Y lo reescribiría más o menos así. Algo viejo: ten en tu casa siempre algo de tu madre o de tu abuela, te ayudará a echar raíces y a no olvidar ni quién eres ni de dónde vienes. Algo nuevo: porque al mismo tiempo tu hogar será un reflejo de quién eres tú ahora, y no de quién has sido en el pasado o para los demás. Algo prestado o, mejor dicho, algo regalado por algún amigo o amiga, para que cuando te sientas sola lo puedas mirar y te sientas menos sola. Y, en este caso, algo verde: porque cuando hay vida en tu casa, significa que hay compromiso. Es entonces cuando se convierte, mágicamente, en tu lugar.
Feliz lectura.
La frase
“La alegría, ¿sabes? Es justamente lo que más he añorado. Posteriormente, seguro que sí, incluso he sido feliz; pero la felicidad es, respecto a la alegría, como una lámpara eléctrica respecto al sol. La felicidad siempre tiene un objeto, somos felices por algo, es un sentimiento cuya existencia depende de lo exterior. La alegría, en cambio, no tiene objeto. Te posee sin ningún motivo aparente, en su esencia se parece al sol: arde gracias a la combustión de su propio corazón”.

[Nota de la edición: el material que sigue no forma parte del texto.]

-- ==== Sys2Proof/Certificates/Slice0/Obligations.lean ====
section
/-! DEFINITION. The statements for the provers: what the rules of spec/ say each command does, with the tables that they range over. -/

namespace Sys2Proof.Claims
open Sys2Proof.Machine

/-! ## The piers -/

/-- The word of slot `n` in pier `p`'s current bundle, and that the bundle holds opcode `op` there and issues now. -/
def wordOf (s : State) (p : Fin 64) (n : Nat) : Nat := slotWord (s.bundle p.val) n

/-- Scalar register `r` of the bank that issues, as a 32-bit word. -/
def sReg (s : State) (p : Fin 64) (r : Nat) : BitVec 32 :=
  let x := s.pier p.val
  BitVec.ofNat 32 (x.reg (kS x.bank r))

/-- Guard register `g` of the bank that issues (G0 reads all ones). -/
def gReg (s : State) (p : Fin 64) (g : Nat) : Nat :=
  let x := s.pier p.val
  x.reg (kG x.bank g)

/-- Lane `l` of V register `r` (R180). -/
def vLane (s : State) (p : Fin 64) (r l : Nat) : Int := toInt 16 ((s.pier p.val).reg (kV r) >>> (16 * l))

/-- Lane `l` of W register `r` (R180). -/
def wLane (s : State) (p : Fin 64) (r l : Nat) : Int := toInt 32 ((s.pier p.val).reg (kW r) >>> (32 * l))

/-- Element `e` of V register `r` as 32 bits (R134). -/
def vElem (s : State) (p : Fin 64) (r e : Nat) : Nat := (s.pier p.val).reg (kV r) >>> (32 * e) % 2 ^ 32

/-- The pier after an operation that gives register writes due `lat` deck cycles later. -/
def Pends (s t : State) (p : Fin 64) (lat slot : Nat) (ws : List (Nat × PierVal × Nat)) : Prop :=
  (t.pier p.val).writes
    = (s.pier p.val).writes ++ ws.map fun e => ⟨s.uptime + s.deckK * lat, s.uptime, slot, e.1, e.2.1, e.2.2⟩

/-- A row of R196 whose result goes to S(D): opcode, latency, and the result from Sa, Sb, the old Sd and IMM. -/
structure ScalarRow where
  cmd : Fin 64 → Fin 3 → Instr
  op : Nat
  lat : Nat
  res : BitVec 32 → BitVec 32 → BitVec 32 → BitVec 16 → BitVec 32

/-- A row whose result goes to G(D): all ones where the relation holds of Sa, Sb and IMM. -/
structure CompareRow where
  cmd : Fin 64 → Fin 3 → Instr
  op : Nat
  holds : BitVec 32 → BitVec 32 → BitVec 16 → Bool

def scalarRows : List ScalarRow :=
  [⟨.pierAdd, 0x01, 1, fun a b _ _ => a + b⟩,
   ⟨.pierSub, 0x02, 1, fun a b _ _ => a - b⟩,
   ⟨.pierAnd, 0x05, 1, fun a b _ _ => a &&& b⟩,
   ⟨.pierOr, 0x06, 1, fun a b _ _ => a ||| b⟩,
   ⟨.pierXor, 0x07, 1, fun a b _ _ => a ^^^ b⟩,
   ⟨.pierAndn, 0x08, 1, fun a b _ _ => a &&& ~~~b⟩,
   ⟨.pierShl, 0x09, 1, fun a b _ _ => a <<< (b.toNat % 32)⟩,
   ⟨.pierShrl, 0x0A, 1, fun a b _ _ => a >>> (b.toNat % 32)⟩,
   ⟨.pierShra, 0x0B, 1, fun a b _ _ => a.sshiftRight (b.toNat % 32)⟩,
   ⟨.pierMin, 0x0C, 1, fun a b _ _ => if a.slt b then a else b⟩,
   ⟨.pierMax, 0x0D, 1, fun a b _ _ => if a.slt b then b else a⟩,
   ⟨.pierMinu, 0x0E, 1, fun a b _ _ => if a.ult b then a else b⟩,
   ⟨.pierMaxu, 0x0F, 1, fun a b _ _ => if a.ult b then b else a⟩,
   ⟨.pierClz, 0x10, 1, fun a _ _ _ => a.clz⟩] ++
  [⟨.pierAddi, 0x18, 1, fun a _ _ i => a + i.signExtend 32⟩,
   ⟨.pierAndi, 0x19, 1, fun a _ _ i => a &&& i.zeroExtend 32⟩,
   ⟨.pierOri, 0x1A, 1, fun a _ _ i => a ||| i.zeroExtend 32⟩,
   ⟨.pierShli, 0x1B, 1, fun a _ _ i => a <<< (i.toNat % 32)⟩,
   ⟨.pierShrli, 0x1C, 1, fun a _ _ i => a >>> (i.toNat % 32)⟩,
   ⟨.pierShrai, 0x1D, 1, fun a _ _ i => a.sshiftRight (i.toNat % 32)⟩,
   ⟨.pierMovi, 0x1E, 1, fun _ _ _ i => i.signExtend 32⟩,
   ⟨.pierMovih, 0x1F, 1, fun _ _ d i => i.zeroExtend 32 <<< 16 ||| d &&& 0xFFFF#32⟩,
   ⟨.pierMul, 0x30, 3, fun a b _ _ => a * b⟩,
   ⟨.pierMulhs, 0x31, 3, fun a b _ _ => ((a.signExtend 64 * b.signExtend 64) >>> 32).truncate 32⟩,
   ⟨.pierMulhu, 0x32, 3, fun a b _ _ => ((a.zeroExtend 64 * b.zeroExtend 64) >>> 32).truncate 32⟩]

def compareRows : List CompareRow :=
  [⟨.pierCmpeq, 0x20, fun a b _ => a == b⟩,
   ⟨.pierCmpne, 0x21, fun a b _ => a != b⟩,
   ⟨.pierCmplt, 0x22, fun a b _ => a.slt b⟩,
   ⟨.pierCmpge, 0x23, fun a b _ => !a.slt b⟩,
   ⟨.pierCmpltu, 0x24, fun a b _ => a.ult b⟩,
   ⟨.pierCmpgeu, 0x25, fun a b _ => !a.ult b⟩,
   ⟨.pierCmpeqi, 0x28, fun a _ i => a == i.signExtend 32⟩,
   ⟨.pierCmplti, 0x29, fun a _ i => a.slt (i.signExtend 32)⟩]

/-- The exact complex product's half at lane `l` (R184). -/
def productLane (a b : Nat → Int) (cja cjb : Bool) (l : Nat) : Int :=
  let e := l / 2 * 2
  let aq := if cja then -(a (e + 1)) else a (e + 1)
  let bq := if cjb then -(b (e + 1)) else b (e + 1)
  if l % 2 = 0 then a e * b e - aq * bq else a e * bq + aq * b e

/-- The second operand's lanes: V(B), or the halves of S(B) broadcast (R184). -/
def bLane (s : State) (p : Fin 64) (f : VaF) (l : Nat) : Int :=
  if f.bs then toInt 16 ((sReg s p f.b).toNat >>> (16 * (l % 2))) else vLane s p f.b l

/-- A row of R185 with one V result: opcode, latency, and the lane's value before sat16. -/
structure VectorRow where
  cmd : Fin 64 → Fin 2 → Fin 3 → Instr
  op : Nat
  lat : Nat
  lane : (a b : Nat → Int) → VaF → Nat → Int

def vectorRows : List VectorRow :=
  [⟨.pierVadd, 0x01, 2, fun a b _ l => a l + b l⟩,
   ⟨.pierVsub, 0x02, 2, fun a b _ l => a l - b l⟩,
   ⟨.pierVneg, 0x03, 2, fun a _ _ l => -(a l)⟩,
   ⟨.pierVabs, 0x04, 2, fun a _ _ l => (a l).natAbs⟩,
   ⟨.pierVconj, 0x05, 2, fun a _ _ l => if l % 2 = 1 then -(a l) else a l⟩,
   ⟨.pierVshl, 0x0C, 2, fun a _ f l => a l * (2 ^ f.sh : Nat)⟩,
   ⟨.pierVsra, 0x0D, 2, fun a _ f l => rnd f.rnd (a l) f.sh⟩,
   ⟨.pierVclip, 0x0E, 2, fun a _ f l =>
      if a l < -(2 ^ f.sh : Nat) then -(2 ^ f.sh : Nat) else if (2 ^ f.sh : Nat) - 1 < a l then (2 ^ f.sh : Nat) - 1 else a l⟩,
   ⟨.pierVcmul, 0x18, 4, fun a b f l => rnd f.rnd (productLane a b f.cja f.cjb l) f.sh⟩,
   ⟨.pierVrmul, 0x19, 4, fun a b f l => rnd f.rnd (a l * b l) f.sh⟩]

/-- A row with a bitwise result. -/
structure BitwiseRow where
  cmd : Fin 64 → Fin 2 → Fin 3 → Instr
  op : Nat
  bit : Bool → Bool → Bool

¿Y si resulta que pasamos la vida buscando la felicidad cuando lo que deberíamos hacer es encontrar nuestra alegría?
El maridaje
Un poto o un helecho. Esa es la respuesta que he dado siempre a todas aquellas personas que me han venido con la llantina de que no saben cuidar plantas. Hace unos años escribí ‘Todo lo que sé sobre los helechos’, un homenaje a esta planta más vieja que los dinosaurios, así como una guía práctica de cuidados para madres primerizas.